### What the task asks
Going through the data below, please show each line containing the string "Cell".

### Extracted information

-- ==== Sys2Proof/Machine/MotionOps.lean ====
section
/-!
DEFINITION. The operations of an axis's profile generator: limits and zones (06 R182, R191 to R193), starts
(06 R186 to R190), stops (06 R197 to R200), the ends of moves (06 R180), short-braking (05 R165 to R167, 07 R249),
masters' followers (06 R201 to R212) and holding at the estimate (04 R125, R132, R133).
-/

namespace Sys2Proof.Machine

/-! ### Limits and zones -/

def Axis.limits (a : Axis) : Limits :=
  ⟨a.r AX.MOT_VMAX.V_MAX, a.r AX.MOT_AMAX.A_MAX, a.r AX.MOT_DMAX.D_MAX, a.r AX.MOT_JERK.JERK⟩

/-- A carried limit: 0 means the register, any other value is capped at it (06 R182). -/
def carried (x reg : Nat) : Nat := if x = 0 then reg else min x reg

/-- The limits of a move: carried values capped at the axis's registers (06 R182). -/
def Axis.moveLimits (a : Axis) (l : Limits) : Limits :=
  let r := a.limits
  ⟨carried l.v r.v, carried l.a r.a, carried l.d r.d, carried l.j r.j⟩

/-- The limits scaled by q/64 (07 R238). -/
def Limits.scale (l : Limits) (q : Nat) : Limits :=
  let h := fun (x : Nat) => max 1 x
  if q = 64 then l else ⟨h (l.v * q / 64), h (l.a * q ^ 2 / 4096), h (l.d * q ^ 2 / 4096), h (l.j * q ^ 3 / 262144)⟩

/-- The entry that governs a position (06 R191, 04 R131): the last that starts at or below it, else the first. -/
def zoneAt {α : Type} (start : α → Int) : List α → Int → Option α
  | [], _ => none
  | z :: rest, p => some (rest.foldl (fun best e => if start e ≤ p then e else best) z)

/-- The lowest speed limit of the zones that a path enters, both ends included (06 R192). -/
def pathLimit (zs : List SpeedZone) (p t : Int) : Nat :=
  let lo := min p t; let hi := max p t
  let at_ := fun (x : Int) => (zoneAt SpeedZone.start zs x).elim 0xFFFFFFFF (·.vLim)
  let inner := (zs.filter fun z => decide (lo < z.start) && decide (z.start ≤ hi)).map (·.vLim)
  inner.foldl min (min (at_ lo) (at_ hi))

def noLimit (v : Nat) (x : Nat) : Nat := if v = 0xFFFFFFFF then x else min x v

/-- A speed under the limit of the zone that holds P_cmd (06 R192). -/
def Axis.zoned (a : Axis) (v : Nat) : Nat := noLimit ((zoneAt SpeedZone.start a.speedZones a.mot.pCmd).elim 0xFFFFFFFF (·.vLim)) v

/-- The limits of a ramp planned now (06 R185): the registers as they stand, what the command carried and its factor. -/
def Axis.rampLimits (a : Axis) : Limits :=
  match a.mot.job with
  | some j => (a.moveLimits j.move.ask).scale j.move.q
  | none => a.limits

/-! ### The curve of the plan -/

/-- The energy of a swath, mJ: a draw rounded up, a return towards zero (07 R229). -/
def energy (sum : Int) : Int := -((-sum) / 25000000)

/-- The sum of a swath. -/
def Curve.sumAt (c : Curve) (s : Nat) : Int := if s < c.start then 0 else (c.sums[s - c.start]?).getD (25 * c.claim)

/-! ### Ends -/

/-- `LIFE_CYC` counts a profile that ends with `MOVE_DONE` or `STOP_DONE` after travelling at least 2^24 ac (10 R350). -/
def Cell.lifeCycle (c : Cell) : Cell :=
  match c.ax.mot.job with
  | some j => if 2 ^ 24 ≤ j.travel then c.count AX.LIFE_CYC.CYC else c
  | none => c

/-- A sensorless axis ends its move in grip at the ceiling, for 200 ms (05 R162): from the vector's angle, or the estimator's. -/
def Cell.endGrip (c : Cell) : Cell :=
  let a := c.ax
  if a.brushless && (a.bl.posSrc == .grip || a.bl.posSrc == .estimator) then
    (c.bl fun b => { b with gripEnd := true, posSrc := .grip, gripPos := a.mot.pCmd
                            gripAngle := if a.bl.posSrc = .grip then a.driveAngle else a.bl.theta }).reg
      fun r => { r with rest := .ceiling 5000 }
  else c

/-- The axis comes to rest in HOLD after a profile or stop ramp: ceiling for 20 ms (04 R123), which its claim counts from the swath after that
of the last moving tick, the tick before this (07 R231), grip for 200 ms where
sensorless (05 R162), orphan hold (10 R341). -/
def Cell.toHold (c : Cell) : Cell :=
  let a := c.ax
  let c := c.mot fun m => { m with
    mode := .hold, prof := { p := m.pCmd }, stop := .none, engage := none, camWait := none, depth := 0, vTarget := 0
    rest := some ⟨20, if c.tick = 1 then c.now else c.now + 1⟩ }
  let c := (c.reg fun r => { r with rest := .ceiling 500 }).endGrip
  if !a.mot.orphan then c
  else if a.mot.fallowAfter then c.goFallow
  else (c.setB AX.RST_STAT.ORPHAN true).mot fun m => { m with orphan := false }

def Axis.jobSeq (a : Axis) : List Byte := a.mot.job.elim [] fun j => leBytes 2 j.move.seq

/-- A profile reaches its end (06 R180): the queued move, if any, takes its place, from the tick after, or its delay later (06 R189). -/
def Cell.moveDone (c : Cell) : Cell :=
  let seq := c.ax.jobSeq
  let q := c.ax.mot.queued
  match q with
  | none =>
    -- a `FALLOW` that left the last ramp as it was acts at rest (06 R200)
    let fallow := c.ax.mot.fallowAfter
    let c := ((c.raise AX.MOT_EVT.MOVE_DONE).count AX.MOT_CNT.MOVES).event 0x01 seq
    let c := (c.lifeCycle.endJob true).toHold
    if fallow then c.goFallow else c
  | some w =>
    -- a start tick right after the last: the queued move starts without MOVE_DONE
    let direct := c.ax.mot.mode = .position && w.dly = 0
    let c := if direct then c else ((c.raise AX.MOT_EVT.MOVE_DONE).count AX.MOT_CNT.MOVES).event 0x01 seq
    let c := ((if direct then c else c.lifeCycle).endJob true)
    let c := if direct then c.mot fun m => { m with prof := { p := m.pCmd } } else c.toHold
    let t := c.tickNo + 25 * w.dly
    c.mot fun m => { m with queued := none, waiting := some { w with queued := true, swath := t / 25, tick := t % 25 } }

/-- A stop ramp reaches rest (06 R180, R200). -/
def Cell.stopDone (c : Cell) : Cell :=
  let seq := c.ax.jobSeq
  let fallow := c.ax.mot.fallowAfter
  let c := (c.raise AX.MOT_EVT.STOP_DONE).event 0x02 seq
  let c := (c.lifeCycle.endJob false).toHold
  if fallow then c.goFallow else c

/-! ### Short-braking -/

/-- Short-braking begins (05 R165, R166, 07 R250): the profile is given up and the axis shows PARK. -/
def Cell.startBrake (c : Cell) (why : Brake) : Cell :=
  let c := c.mot fun m => { m with
    mode := .park, prof := { p := m.pCmd }, stop := .none, engage := none, camWait := none, depth := 0 }
  let c := c.bl fun b => { b with brake := why, gripEnd := false, start := .none, catchWait := false, brakeN := 0, quiet := 0 }
  if c.ax.brushless then (c.setB AX.BL_STAT.BRAKE true).setB AX.BL_STAT.PARK false else c

/-- The rotor has come to rest on the parking brake (05 R167); without Halls the position is uncertain (05 R163). -/
def Cell.park (c : Cell) : Cell :=
  let unc := c.ax.bl.posSrc != .halls
  let c := c.mot fun m => { m with mode := .park, prof := { p := m.pCmd }, stop := .none }
  let c := (c.setB AX.BL_STAT.BRAKE false).setB AX.BL_STAT.PARK true
  let c := c.bl fun b => { b with brake := .park, gripEnd := false, posSrc := if unc then .none else b.posSrc }
  if unc then c.setUnc else c

/-- A rotor that a stop has braked to rest parks, or goes fallow where a `FALLOW` asked it (05 R167, 06 R200). -/
def Cell.restAfterStop (c : Cell) : Cell := if c.ax.mot.fallowAfter then c.goFallow else c.park

/-! ### Stops -/

/-- What a stop discards: the queue, a waiting move, a waiting or engaged cam (06 R189, R211). -/
def Cell.discard (c : Cell) : Cell := c.dropWaiting false

/-- The stop limits as they stand (06 R185): D_MAX, JERK, QS_DEC, QS_JERK. -/
def Axis.stopLims (a : Axis) : Rat × Rat × Rat × Rat :=
  (a.r AX.MOT_DMAX.D_MAX / 65536, a.r AX.MOT_JERK.JERK / 2 ^ 24, a.r AX.MOT_QSDEC.QS_DEC / 65536,
   a.r AX.MOT_QSJERK.QS_JERK / 2 ^ 24)

/-- The stop ramp from a state. -/
def Axis.stopFromProf (a : Axis) (p : Prof) (k : StopKind) : Prof :=
  let (d, j, qd, qj) := a.stopLims
  if k = .qstop then p.planQstop qd qj else p.planStop d j qd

### Expected answer
def Cell.lifeCycle (c : Cell) : Cell :=
def Cell.endGrip (c : Cell) : Cell :=
def Cell.toHold (c : Cell) : Cell :=
def Cell.moveDone (c : Cell) : Cell :=
def Cell.stopDone (c : Cell) : Cell :=
def Cell.startBrake (c : Cell) (why : Brake) : Cell :=
def Cell.park (c : Cell) : Cell :=
def Cell.restAfterStop (c : Cell) : Cell := if c.ax.mot.fallowAfter then c.goFallow else c.park
def Cell.discard (c : Cell) : Cell := c.dropWaiting false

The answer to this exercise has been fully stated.